[Task details] Show every line in the material below in which the string "memSize" appears.

[Records]
────────────────────
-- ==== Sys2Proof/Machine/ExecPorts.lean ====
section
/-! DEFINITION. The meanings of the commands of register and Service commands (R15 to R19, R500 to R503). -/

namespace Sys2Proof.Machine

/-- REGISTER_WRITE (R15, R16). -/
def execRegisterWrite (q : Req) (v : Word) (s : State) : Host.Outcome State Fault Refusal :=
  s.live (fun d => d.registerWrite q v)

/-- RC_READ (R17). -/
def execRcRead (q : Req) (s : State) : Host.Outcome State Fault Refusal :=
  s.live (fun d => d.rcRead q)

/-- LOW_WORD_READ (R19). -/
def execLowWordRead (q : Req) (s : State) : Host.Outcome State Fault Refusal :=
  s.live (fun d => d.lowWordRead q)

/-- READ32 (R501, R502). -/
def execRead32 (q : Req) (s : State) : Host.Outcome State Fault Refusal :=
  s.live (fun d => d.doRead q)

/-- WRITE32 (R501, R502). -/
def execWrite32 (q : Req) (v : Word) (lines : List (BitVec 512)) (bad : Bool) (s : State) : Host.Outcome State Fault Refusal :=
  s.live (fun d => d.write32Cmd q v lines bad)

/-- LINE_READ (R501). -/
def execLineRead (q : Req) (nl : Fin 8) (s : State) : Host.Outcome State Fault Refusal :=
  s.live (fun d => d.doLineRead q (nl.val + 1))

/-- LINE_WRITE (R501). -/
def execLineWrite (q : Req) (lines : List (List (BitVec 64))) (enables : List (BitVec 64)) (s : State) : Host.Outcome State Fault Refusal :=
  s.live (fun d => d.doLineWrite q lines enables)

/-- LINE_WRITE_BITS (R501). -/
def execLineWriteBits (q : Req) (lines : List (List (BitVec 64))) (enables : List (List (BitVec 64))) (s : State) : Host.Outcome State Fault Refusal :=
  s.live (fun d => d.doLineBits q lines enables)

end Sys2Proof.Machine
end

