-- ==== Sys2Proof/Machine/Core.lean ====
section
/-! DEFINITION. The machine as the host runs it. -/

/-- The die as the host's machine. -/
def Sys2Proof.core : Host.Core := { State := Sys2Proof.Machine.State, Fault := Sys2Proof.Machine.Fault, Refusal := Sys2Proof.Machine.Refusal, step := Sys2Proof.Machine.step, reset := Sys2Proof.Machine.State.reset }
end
────────────────────
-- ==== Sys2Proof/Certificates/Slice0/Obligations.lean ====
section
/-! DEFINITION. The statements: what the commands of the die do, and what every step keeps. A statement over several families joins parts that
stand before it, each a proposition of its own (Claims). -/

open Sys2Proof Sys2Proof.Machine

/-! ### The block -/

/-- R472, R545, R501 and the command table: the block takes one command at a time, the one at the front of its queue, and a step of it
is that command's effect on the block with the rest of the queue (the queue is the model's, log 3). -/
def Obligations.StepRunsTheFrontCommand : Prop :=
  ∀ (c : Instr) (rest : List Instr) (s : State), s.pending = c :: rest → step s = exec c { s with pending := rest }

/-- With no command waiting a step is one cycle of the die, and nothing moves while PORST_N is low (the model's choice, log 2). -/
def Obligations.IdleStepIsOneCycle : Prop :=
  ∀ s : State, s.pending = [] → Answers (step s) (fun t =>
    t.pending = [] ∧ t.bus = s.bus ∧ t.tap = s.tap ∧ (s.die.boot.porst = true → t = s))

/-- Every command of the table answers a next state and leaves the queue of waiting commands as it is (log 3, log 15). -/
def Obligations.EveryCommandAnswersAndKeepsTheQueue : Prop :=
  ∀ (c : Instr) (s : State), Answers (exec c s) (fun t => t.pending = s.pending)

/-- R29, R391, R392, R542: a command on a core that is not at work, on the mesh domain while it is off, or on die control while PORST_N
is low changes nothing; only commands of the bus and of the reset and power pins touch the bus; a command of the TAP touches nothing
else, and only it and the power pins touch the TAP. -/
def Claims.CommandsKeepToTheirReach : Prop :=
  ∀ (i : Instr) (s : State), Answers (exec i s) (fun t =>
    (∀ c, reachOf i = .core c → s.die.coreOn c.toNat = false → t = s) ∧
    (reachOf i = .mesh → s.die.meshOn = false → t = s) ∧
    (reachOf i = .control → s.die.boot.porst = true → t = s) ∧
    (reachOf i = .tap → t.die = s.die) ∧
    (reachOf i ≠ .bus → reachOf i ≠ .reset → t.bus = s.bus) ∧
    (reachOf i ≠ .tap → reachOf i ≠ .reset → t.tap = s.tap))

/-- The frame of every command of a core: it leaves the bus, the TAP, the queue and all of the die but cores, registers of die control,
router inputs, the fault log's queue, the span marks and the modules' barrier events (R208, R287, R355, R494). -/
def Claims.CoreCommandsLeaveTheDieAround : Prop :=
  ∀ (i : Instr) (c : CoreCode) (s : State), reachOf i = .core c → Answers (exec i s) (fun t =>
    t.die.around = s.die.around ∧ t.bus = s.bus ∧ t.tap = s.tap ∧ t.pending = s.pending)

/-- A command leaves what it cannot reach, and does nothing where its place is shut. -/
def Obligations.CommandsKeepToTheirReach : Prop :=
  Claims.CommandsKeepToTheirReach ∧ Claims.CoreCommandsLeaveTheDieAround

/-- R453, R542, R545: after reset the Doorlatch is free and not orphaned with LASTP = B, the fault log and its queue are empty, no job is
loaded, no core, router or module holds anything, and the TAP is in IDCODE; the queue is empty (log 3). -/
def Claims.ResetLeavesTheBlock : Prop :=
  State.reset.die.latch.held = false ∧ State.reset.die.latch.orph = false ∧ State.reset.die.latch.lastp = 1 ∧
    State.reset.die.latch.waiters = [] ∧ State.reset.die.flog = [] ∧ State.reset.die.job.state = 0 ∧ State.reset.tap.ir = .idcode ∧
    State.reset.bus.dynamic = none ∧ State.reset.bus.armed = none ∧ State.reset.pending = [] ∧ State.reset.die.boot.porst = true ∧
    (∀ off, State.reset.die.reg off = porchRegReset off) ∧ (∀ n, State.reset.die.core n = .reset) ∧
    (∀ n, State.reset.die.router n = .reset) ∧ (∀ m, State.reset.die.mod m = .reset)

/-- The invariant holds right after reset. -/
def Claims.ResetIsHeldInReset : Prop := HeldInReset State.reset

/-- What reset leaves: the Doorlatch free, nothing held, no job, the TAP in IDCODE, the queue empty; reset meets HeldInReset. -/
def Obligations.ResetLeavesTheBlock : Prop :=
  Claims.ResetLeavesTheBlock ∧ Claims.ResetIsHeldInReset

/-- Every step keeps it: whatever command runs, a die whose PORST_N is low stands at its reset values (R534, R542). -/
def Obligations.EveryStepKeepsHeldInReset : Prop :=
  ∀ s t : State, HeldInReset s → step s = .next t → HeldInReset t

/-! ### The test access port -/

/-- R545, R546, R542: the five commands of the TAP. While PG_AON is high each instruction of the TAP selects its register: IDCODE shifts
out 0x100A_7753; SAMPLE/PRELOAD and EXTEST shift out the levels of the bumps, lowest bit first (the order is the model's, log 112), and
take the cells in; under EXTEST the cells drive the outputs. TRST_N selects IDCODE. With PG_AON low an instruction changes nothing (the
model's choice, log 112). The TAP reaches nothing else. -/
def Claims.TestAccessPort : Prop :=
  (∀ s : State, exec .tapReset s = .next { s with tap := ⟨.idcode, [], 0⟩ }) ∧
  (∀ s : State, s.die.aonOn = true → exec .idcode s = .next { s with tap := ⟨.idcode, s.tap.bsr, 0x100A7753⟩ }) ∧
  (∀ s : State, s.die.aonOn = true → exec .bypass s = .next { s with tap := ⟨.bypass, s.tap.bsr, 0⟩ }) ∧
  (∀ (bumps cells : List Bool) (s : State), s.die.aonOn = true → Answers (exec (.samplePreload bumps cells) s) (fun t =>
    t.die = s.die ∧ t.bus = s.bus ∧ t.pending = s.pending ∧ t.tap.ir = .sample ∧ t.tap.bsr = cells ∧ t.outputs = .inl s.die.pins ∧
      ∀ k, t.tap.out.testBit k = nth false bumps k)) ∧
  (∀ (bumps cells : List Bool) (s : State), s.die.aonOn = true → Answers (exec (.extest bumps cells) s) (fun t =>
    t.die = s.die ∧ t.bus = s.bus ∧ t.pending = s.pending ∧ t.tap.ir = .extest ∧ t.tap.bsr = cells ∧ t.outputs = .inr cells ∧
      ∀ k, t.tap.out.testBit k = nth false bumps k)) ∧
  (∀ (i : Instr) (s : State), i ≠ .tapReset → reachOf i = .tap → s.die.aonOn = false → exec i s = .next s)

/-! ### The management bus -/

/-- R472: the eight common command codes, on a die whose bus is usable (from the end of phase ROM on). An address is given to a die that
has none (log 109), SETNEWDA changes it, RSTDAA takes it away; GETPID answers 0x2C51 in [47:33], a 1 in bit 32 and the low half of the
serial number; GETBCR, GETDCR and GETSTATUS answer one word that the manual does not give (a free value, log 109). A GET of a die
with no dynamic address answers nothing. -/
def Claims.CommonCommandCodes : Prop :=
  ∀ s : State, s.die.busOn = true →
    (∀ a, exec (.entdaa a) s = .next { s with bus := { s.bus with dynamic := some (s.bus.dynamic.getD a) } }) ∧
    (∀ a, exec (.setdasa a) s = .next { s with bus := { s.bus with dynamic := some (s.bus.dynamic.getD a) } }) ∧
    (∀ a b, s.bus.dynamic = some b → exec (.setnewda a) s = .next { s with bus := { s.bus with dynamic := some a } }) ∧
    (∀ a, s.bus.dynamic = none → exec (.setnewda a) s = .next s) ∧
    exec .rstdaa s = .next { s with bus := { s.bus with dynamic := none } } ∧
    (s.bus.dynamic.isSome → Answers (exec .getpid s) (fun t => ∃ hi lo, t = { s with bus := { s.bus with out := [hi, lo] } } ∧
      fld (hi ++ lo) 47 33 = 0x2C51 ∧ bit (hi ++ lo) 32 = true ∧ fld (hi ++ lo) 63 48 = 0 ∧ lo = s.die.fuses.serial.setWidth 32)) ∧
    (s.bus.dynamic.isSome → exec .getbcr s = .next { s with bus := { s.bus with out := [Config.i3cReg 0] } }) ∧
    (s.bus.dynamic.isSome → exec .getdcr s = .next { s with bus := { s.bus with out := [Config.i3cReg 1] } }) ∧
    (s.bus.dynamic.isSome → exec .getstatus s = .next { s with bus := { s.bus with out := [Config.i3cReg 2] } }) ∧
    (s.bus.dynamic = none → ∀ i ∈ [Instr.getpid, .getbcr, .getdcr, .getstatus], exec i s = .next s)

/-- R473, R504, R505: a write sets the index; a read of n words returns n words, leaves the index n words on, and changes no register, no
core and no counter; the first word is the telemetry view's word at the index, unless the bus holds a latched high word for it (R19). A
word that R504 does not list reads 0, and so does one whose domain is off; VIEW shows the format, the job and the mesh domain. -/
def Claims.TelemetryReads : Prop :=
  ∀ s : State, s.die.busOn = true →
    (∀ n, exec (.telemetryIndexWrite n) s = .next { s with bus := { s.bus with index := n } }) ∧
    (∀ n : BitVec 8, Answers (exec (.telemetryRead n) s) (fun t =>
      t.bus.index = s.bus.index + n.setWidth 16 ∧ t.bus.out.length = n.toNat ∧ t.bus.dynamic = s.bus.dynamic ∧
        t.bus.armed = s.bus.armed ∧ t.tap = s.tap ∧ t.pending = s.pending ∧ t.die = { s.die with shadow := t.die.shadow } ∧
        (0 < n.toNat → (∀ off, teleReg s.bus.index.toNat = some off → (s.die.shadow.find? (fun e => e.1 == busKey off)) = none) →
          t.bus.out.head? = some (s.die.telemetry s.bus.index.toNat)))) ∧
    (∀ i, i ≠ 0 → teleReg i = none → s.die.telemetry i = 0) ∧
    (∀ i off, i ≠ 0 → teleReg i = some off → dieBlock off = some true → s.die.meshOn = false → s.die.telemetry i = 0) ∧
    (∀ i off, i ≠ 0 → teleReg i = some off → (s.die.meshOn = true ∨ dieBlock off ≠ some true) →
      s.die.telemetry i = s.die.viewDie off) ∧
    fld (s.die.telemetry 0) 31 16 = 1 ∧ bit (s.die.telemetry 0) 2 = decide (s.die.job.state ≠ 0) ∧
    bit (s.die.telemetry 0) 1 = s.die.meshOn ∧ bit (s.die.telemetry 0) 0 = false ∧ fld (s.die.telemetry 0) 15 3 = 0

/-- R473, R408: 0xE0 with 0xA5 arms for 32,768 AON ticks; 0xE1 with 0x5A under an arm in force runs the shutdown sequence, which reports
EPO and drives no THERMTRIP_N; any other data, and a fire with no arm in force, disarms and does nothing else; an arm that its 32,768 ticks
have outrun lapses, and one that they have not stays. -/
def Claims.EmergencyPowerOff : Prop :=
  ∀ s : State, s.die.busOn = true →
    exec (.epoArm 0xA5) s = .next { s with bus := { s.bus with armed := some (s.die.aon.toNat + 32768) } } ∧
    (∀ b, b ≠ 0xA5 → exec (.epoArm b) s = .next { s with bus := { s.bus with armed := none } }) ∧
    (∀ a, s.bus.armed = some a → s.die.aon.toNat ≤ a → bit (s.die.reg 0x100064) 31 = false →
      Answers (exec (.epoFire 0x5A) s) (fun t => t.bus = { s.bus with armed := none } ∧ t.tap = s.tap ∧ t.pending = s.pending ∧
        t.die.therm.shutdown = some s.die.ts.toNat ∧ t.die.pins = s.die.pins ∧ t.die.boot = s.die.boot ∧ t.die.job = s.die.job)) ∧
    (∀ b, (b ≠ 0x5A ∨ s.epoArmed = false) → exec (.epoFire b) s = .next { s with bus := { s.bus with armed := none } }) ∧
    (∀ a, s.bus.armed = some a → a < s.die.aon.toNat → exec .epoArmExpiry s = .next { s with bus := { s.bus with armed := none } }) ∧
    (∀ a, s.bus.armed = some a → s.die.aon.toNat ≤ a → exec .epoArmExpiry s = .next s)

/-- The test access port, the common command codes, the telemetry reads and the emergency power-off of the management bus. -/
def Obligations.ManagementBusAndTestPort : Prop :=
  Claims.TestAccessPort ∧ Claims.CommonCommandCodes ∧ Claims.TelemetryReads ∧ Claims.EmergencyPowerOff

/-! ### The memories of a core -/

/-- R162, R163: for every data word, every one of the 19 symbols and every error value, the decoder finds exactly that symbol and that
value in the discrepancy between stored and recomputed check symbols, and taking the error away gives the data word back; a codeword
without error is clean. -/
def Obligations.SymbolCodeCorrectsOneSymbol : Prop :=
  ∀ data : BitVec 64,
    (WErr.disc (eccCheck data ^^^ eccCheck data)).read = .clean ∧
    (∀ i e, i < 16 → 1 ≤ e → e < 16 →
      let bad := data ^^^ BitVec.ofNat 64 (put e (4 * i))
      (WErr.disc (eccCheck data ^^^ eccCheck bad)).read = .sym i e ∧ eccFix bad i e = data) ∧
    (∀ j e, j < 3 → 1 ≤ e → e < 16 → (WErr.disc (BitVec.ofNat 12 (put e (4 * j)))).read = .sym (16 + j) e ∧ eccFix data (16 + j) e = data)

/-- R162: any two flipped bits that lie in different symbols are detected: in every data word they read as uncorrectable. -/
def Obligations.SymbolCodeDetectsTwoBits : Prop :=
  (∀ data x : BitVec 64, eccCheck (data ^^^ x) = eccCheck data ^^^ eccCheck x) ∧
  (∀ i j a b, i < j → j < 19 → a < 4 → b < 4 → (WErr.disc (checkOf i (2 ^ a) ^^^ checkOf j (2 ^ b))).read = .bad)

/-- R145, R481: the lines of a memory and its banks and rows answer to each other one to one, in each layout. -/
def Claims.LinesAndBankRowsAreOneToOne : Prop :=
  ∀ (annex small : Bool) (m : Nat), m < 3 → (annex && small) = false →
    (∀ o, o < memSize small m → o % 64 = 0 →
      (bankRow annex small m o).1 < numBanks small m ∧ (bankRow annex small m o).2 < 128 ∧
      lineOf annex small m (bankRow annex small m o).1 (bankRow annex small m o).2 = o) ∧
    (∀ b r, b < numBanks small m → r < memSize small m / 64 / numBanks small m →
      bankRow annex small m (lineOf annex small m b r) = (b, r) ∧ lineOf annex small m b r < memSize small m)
────────────────────
[Task solution]
    (∀ o, o < memSize small m → o % 64 = 0 →
    (∀ b r, b < numBanks small m → r < memSize small m / 64 / numBanks small m →
      bankRow annex small m (lineOf annex small m b r) = (b, r) ∧ lineOf annex small m b r < memSize small m)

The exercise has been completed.